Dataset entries

-- ==== Sys2Proof/Machine/Ports.lean ====
section
/-!
DEFINITION. Ports.lean: host ports (R556 to R565): link state, configuration requests, BAR4; device links (R567 to R589): flits,
datagrams, retraining, priority flow control.
-/
namespace Sys2Proof.Machine
open Sys2Proof.Config

/-! ## Host ports -/

/-- The link of host port n is down: UP, RATE, WIDTH and FLIT read 0. -/
def State.hostLinkDown (s : State) (n : Nat) : State :=
  let was := s.flag (F.hUp n)
  let s1 := ((((s.setFld (F.hUp n) 0).setFld (F.hRate n) 0).setFld (F.hWidth n) 0).setFld (F.hFlit n) 0).setFld (F.hDegraded n) 0
  if was then s1.raise 8 else s1

/-- What a link-down, PERST# or a conventional reset leaves of a port: its configuration space, BAR assignments, MSI-X tables and
VF enable are reset (R564). -/
def State.portReset (s : State) (port : Nat) : State :=
  let s1 := (s.hostLinkDown port).setFld (F.hNumVfs port) 0
  s1.setHost port { s1.host port with
    unmasked := [], pend := [], table := [], config := [], aer := 0, due := [], doeBuf := [], doeOut := [], doeReq := none, doeState := 0,
    barLog2 := s1.board.bar4Log2 port }

/-- HOST_PORT_RESET (R564): PERST#, a conventional reset or a link-down resets only the port's own PCIe state; `perst` is the level
of PERST# then. -/
def execHostPortReset (port : Nat) (perst : Bool) (s : State) : Host.Outcome State Fault Refusal :=
  s.act ((s.portReset port).setFld (F.hPerst port) (b2n perst))

/-- VFs that a host enables on a port: at most TotalVFs, and none in RECOVERY (R556, R647). -/
def State.vfsOn (s : State) (port n : Nat) : Nat :=
  if s.fld F.stage = bgRecovery then 0 else Nat.min n (s.host port).vfs

/-- Rates and widths of a host link (R556): 2.5 to 64 GT/s, the last in Flit Mode, and ×1 to ×16. -/
def hostLinkOk (rate width : Nat) (flit : Bool) : Bool :=
  decide (1 ≤ rate) && decide (rate ≤ 6) && [1, 2, 4, 8, 16].contains width && (decide (rate < 6) || flit)

/-- HOST_LINK_UP (R556, R563, R644): from mark 2,048 of start-up on, and with PERST# deasserted, the data link layer comes up at a rate
and a width that the port supports; the host enables `vfs` VFs. -/
def execHostLinkUp (port rate width vfs : Nat) (flit : Bool) (s : State) : Host.Outcome State Fault Refusal :=
  s.act (
    if s.now < markRomStart * cyclesPerMark ∨ s.flag (F.hPerst port) = true ∨ hostLinkOk rate width flit = false then s
    else
      let was := s.flag (F.hUp port)
      let s1 := (((s.setFld (F.hUp port) 1).setFld (F.hRate port) rate).setFld (F.hWidth port) width).setFld (F.hFlit port) (b2n flit)
      let s2 := (s1.setFld (F.hDegraded port) (b2n (decide (rate < 6) || decide (width < 16)))).setFld (F.hNumVfs port)
        (s.vfsOn port vfs)
      if was then s2 else s2.raise 8)

/-! ## Configuration space (R1, R556, R644)

The layouts of the capabilities are those of PCI Express, at offsets that are open (PRESUMED, assumption 104). -/

/-- Registers of the PF's capabilities that read back what was written: the masks of AER, NumVFs and VF Enable of SR-IOV, and the
power state. -/
def capMirror (off : Nat) : Option Nat :=
  if off = capAt 0x10001 + 0x08 ∨ off = capAt 0x10001 + 0x14 then some (2 ^ 32 - 1)
  else if off = capAt 0x10010 + 0x08 then some 1
  else if off = capAt 0x10010 + 0x10 then some 65535
  else if off = capAt 0x01 + 0x04 then some 3
  else none

/-- A BAR of PCI, 64 bits wide, of 2^`log2` bytes: the address bits keep what was written, and the low bits of its first dword tell its
kind, 4 for 64 bits and 8 for prefetchable. -/
def barDword (log2 kind : Nat) (high : Bool) (v : Nat) : Nat :=
  if high then v - v % 2 ^ (log2 - 32) else v - v % 2 ^ Nat.min 32 log2 + kind

/-- The BARs of R557 at a dword of the PF's configuration space: BAR0, BAR2 and BAR4 in its header, and those of its VFs in the SR-IOV
capability, as (log2 of the size, kind, second dword); a VF's own BAR registers read 0. -/
def State.barAt (s : State) (port o : Nat) : Option (Nat × Nat × Bool) :=
  let vf := capAt 0x10010 + 0x24
  if o = 0x10 then some (26, 4, false) else if o = 0x14 then some (26, 4, true)
  else if o = 0x18 then some (24, 4, false) else if o = 0x1C then some (24, 4, true)
  else if o = 0x20 then some ((s.host port).barLog2, 12, false) else if o = 0x24 then some ((s.host port).barLog2, 12, true)
  else if o = vf then some (16, 4, false) else if o = vf + 4 then some (16, 4, true)
  else if o = vf + 8 then some (24, 4, false) else if o = vf + 12 then some (24, 4, true)
  else none

/-- Sizes that BAR4 can take, 2^28 to 2^38 bytes, as the resizable BAR capability lists them (R556). -/
def barSizes : Nat := sumOf ((List.range 11).map fun i => 2 ^ (12 + i))

/-- What a read of a configuration dword gives: the vendor and device ID of R1 at 0x000, its revision ID at 0x008 and the
subsystem IDs of the applied configuration, 0 without one, at 0x02C (R642, R647), at the places PCI gives them; the BARs of R557; the
mirrored bits of the capabilities, the AER status, the VFs of the port, the sizes of BAR4 and the state of the DOE mailbox; a VF reads
its IDs as PCI says, so they are open; every other bit is a free value of the function, the offset and the dword last written
(assumption 104). -/
def State.configDword (s : State) (port fn off : Nat) : Nat :=
  let o := off / 4 * 4
  let v := s.configWritten port fn o
  let w := pciConfig fn off v
  if fn ≠ 0 then (if 0x10 ≤ o ∧ o < 0x28 then 0 else w)
  else if o = 0 then (s.reg 0x000).toNat % 2 ^ 32
  else if o = 8 then w / 256 * 256 + bits (s.reg 0x004).toNat 0 8
  else if o = 0x2C then leAt s.board.config 276 4
  else if let some b := s.barAt port o then barDword b.1 b.2.1 b.2.2 v
  else if o = capAt 0x10001 + 0x04 then (s.host port).aer
  else if o = capAt 0x10001 + 0x10 then 0
  else if o = capAt 0x10010 + 0x0C then (s.host port).vfs * 65537
  else if o = capAt 0x10015 + 0x04 then barSizes
  else if o = capAt 0x10015 + 0x08 then 4 + 32 + ((s.host port).barLog2 - 20) * 256
  else if o = capAt 0x1002E + 0x0C then s.doeStatus port
  else if o = capAt 0x1002E + 0x14 then ((s.host port).doeOut.headD 0).toNat
  else
    match capMirror o with
    | some m => (w &&& (2 ^ 32 - 1 - m)) ||| (v &&& m)
    | none => w

/-- What a write of the DOE registers of a PF does: a dword to the mailbox, the next dword of its response, an abort, or GO. -/
def State.configDoe (s : State) (port o : Nat) (v : Word32) : State :=
  if o = capAt 0x1002E + 0x10 then s.doePush port v
  else if o = capAt 0x1002E + 0x14 then s.setHost port { s.host port with doeOut := (s.host port).doeOut.drop 1 }
  else if o = capAt 0x1002E + 0x08 then
    (if bit v.toNat 0 then settled s (execDoeAbort port s) else if bit v.toNat 31 then s.doeGo port else s)
  else s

EXERCISE REQUIREMENTS:
Output every entry word for word.

ANSWER AREA:
-- ==== Sys2Proof/Machine/Ports.lean ====
section
/-!
DEFINITION. Ports.lean: host ports (R556 to R565): link state, configuration requests, BAR4; device links (R567 to R589): flits,
datagrams, retraining, priority flow control.
-/
namespace Sys2Proof.Machine
open Sys2Proof.Config

/-! ## Host ports -/

/-- The link of host port n is down: UP, RATE, WIDTH and FLIT read 0. -/
def State.hostLinkDown (s : State) (n : Nat) : State :=
  let was := s.flag (F.hUp n)
  let s1 := ((((s.setFld (F.hUp n) 0).setFld (F.hRate n) 0).setFld (F.hWidth n) 0).setFld (F.hFlit n) 0).setFld (F.hDegraded n) 0
  if was then s1.raise 8 else s1

/-- What a link-down, PERST# or a conventional reset leaves of a port: its configuration space, BAR assignments, MSI-X tables and
VF enable are reset (R564). -/
def State.portReset (s : State) (port : Nat) : State :=
  let s1 := (s.hostLinkDown port).setFld (F.hNumVfs port) 0
  s1.setHost port { s1.host port with
    unmasked := [], pend := [], table := [], config := [], aer := 0, due := [], doeBuf := [], doeOut := [], doeReq := none, doeState := 0,
    barLog2 := s1.board.bar4Log2 port }

/-- HOST_PORT_RESET (R564): PERST#, a conventional reset or a link-down resets only the port's own PCIe state; `perst` is the level
of PERST# then. -/
def execHostPortReset (port : Nat) (perst : Bool) (s : State) : Host.Outcome State Fault Refusal :=
  s.act ((s.portReset port).setFld (F.hPerst port) (b2n perst))

/-- VFs that a host enables on a port: at most TotalVFs, and none in RECOVERY (R556, R647). -/
def State.vfsOn (s : State) (port n : Nat) : Nat :=
  if s.fld F.stage = bgRecovery then 0 else Nat.min n (s.host port).vfs

/-- Rates and widths of a host link (R556): 2.5 to 64 GT/s, the last in Flit Mode, and ×1 to ×16. -/
def hostLinkOk (rate width : Nat) (flit : Bool) : Bool :=
  decide (1 ≤ rate) && decide (rate ≤ 6) && [1, 2, 4, 8, 16].contains width && (decide (rate < 6) || flit)

/-- HOST_LINK_UP (R556, R563, R644): from mark 2,048 of start-up on, and with PERST# deasserted, the data link layer comes up at a rate
and a width that the port supports; the host enables `vfs` VFs. -/
def execHostLinkUp (port rate width vfs : Nat) (flit : Bool) (s : State) : Host.Outcome State Fault Refusal :=
  s.act (
    if s.now < markRomStart * cyclesPerMark ∨ s.flag (F.hPerst port) = true ∨ hostLinkOk rate width flit = false then s
    else
      let was := s.flag (F.hUp port)
      let s1 := (((s.setFld (F.hUp port) 1).setFld (F.hRate port) rate).setFld (F.hWidth port) width).setFld (F.hFlit port) (b2n flit)
      let s2 := (s1.setFld (F.hDegraded port) (b2n (decide (rate < 6) || decide (width < 16)))).setFld (F.hNumVfs port)
        (s.vfsOn port vfs)
      if was then s2 else s2.raise 8)

/-! ## Configuration space (R1, R556, R644)

The layouts of the capabilities are those of PCI Express, at offsets that are open (PRESUMED, assumption 104). -/

/-- Registers of the PF's capabilities that read back what was written: the masks of AER, NumVFs and VF Enable of SR-IOV, and the
power state. -/
def capMirror (off : Nat) : Option Nat :=
  if off = capAt 0x10001 + 0x08 ∨ off = capAt 0x10001 + 0x14 then some (2 ^ 32 - 1)
  else if off = capAt 0x10010 + 0x08 then some 1
  else if off = capAt 0x10010 + 0x10 then some 65535
  else if off = capAt 0x01 + 0x04 then some 3
  else none

/-- A BAR of PCI, 64 bits wide, of 2^`log2` bytes: the address bits keep what was written, and the low bits of its first dword tell its
kind, 4 for 64 bits and 8 for prefetchable. -/
def barDword (log2 kind : Nat) (high : Bool) (v : Nat) : Nat :=
  if high then v - v % 2 ^ (log2 - 32) else v - v % 2 ^ Nat.min 32 log2 + kind

/-- The BARs of R557 at a dword of the PF's configuration space: BAR0, BAR2 and BAR4 in its header, and those of its VFs in the SR-IOV
capability, as (log2 of the size, kind, second dword); a VF's own BAR registers read 0. -/
def State.barAt (s : State) (port o : Nat) : Option (Nat × Nat × Bool) :=
  let vf := capAt 0x10010 + 0x24
  if o = 0x10 then some (26, 4, false) else if o = 0x14 then some (26, 4, true)
  else if o = 0x18 then some (24, 4, false) else if o = 0x1C then some (24, 4, true)
  else if o = 0x20 then some ((s.host port).barLog2, 12, false) else if o = 0x24 then some ((s.host port).barLog2, 12, true)
  else if o = vf then some (16, 4, false) else if o = vf + 4 then some (16, 4, true)
  else if o = vf + 8 then some (24, 4, false) else if o = vf + 12 then some (24, 4, true)
  else none

/-- Sizes that BAR4 can take, 2^28 to 2^38 bytes, as the resizable BAR capability lists them (R556). -/
def barSizes : Nat := sumOf ((List.range 11).map fun i => 2 ^ (12 + i))

/-- What a read of a configuration dword gives: the vendor and device ID of R1 at 0x000, its revision ID at 0x008 and the
subsystem IDs of the applied configuration, 0 without one, at 0x02C (R642, R647), at the places PCI gives them; the BARs of R557; the
mirrored bits of the capabilities, the AER status, the VFs of the port, the sizes of BAR4 and the state of the DOE mailbox; a VF reads
its IDs as PCI says, so they are open; every other bit is a free value of the function, the offset and the dword last written
(assumption 104). -/
def State.configDword (s : State) (port fn off : Nat) : Nat :=
  let o := off / 4 * 4
  let v := s.configWritten port fn o
  let w := pciConfig fn off v
  if fn ≠ 0 then (if 0x10 ≤ o ∧ o < 0x28 then 0 else w)
  else if o = 0 then (s.reg 0x000).toNat % 2 ^ 32
  else if o = 8 then w / 256 * 256 + bits (s.reg 0x004).toNat 0 8
  else if o = 0x2C then leAt s.board.config 276 4
  else if let some b := s.barAt port o then barDword b.1 b.2.1 b.2.2 v
  else if o = capAt 0x10001 + 0x04 then (s.host port).aer
  else if o = capAt 0x10001 + 0x10 then 0
  else if o = capAt 0x10010 + 0x0C then (s.host port).vfs * 65537
  else if o = capAt 0x10015 + 0x04 then barSizes
  else if o = capAt 0x10015 + 0x08 then 4 + 32 + ((s.host port).barLog2 - 20) * 256
  else if o = capAt 0x1002E + 0x0C then s.doeStatus port
  else if o = capAt 0x1002E + 0x14 then ((s.host port).doeOut.headD 0).toNat
  else
    match capMirror o with
    | some m => (w &&& (2 ^ 32 - 1 - m)) ||| (v &&& m)
    | none => w

/-- What a write of the DOE registers of a PF does: a dword to the mailbox, the next dword of its response, an abort, or GO. -/
def State.configDoe (s : State) (port o : Nat) (v : Word32) : State :=
  if o = capAt 0x1002E + 0x10 then s.doePush port v
  else if o = capAt 0x1002E + 0x14 then s.setHost port { s.host port with doeOut := (s.host port).doeOut.drop 1 }
  else if o = capAt 0x1002E + 0x08 then
    (if bit v.toNat 0 then settled s (execDoeAbort port s) else if bit v.toNat 31 then s.doeGo port else s)
  else s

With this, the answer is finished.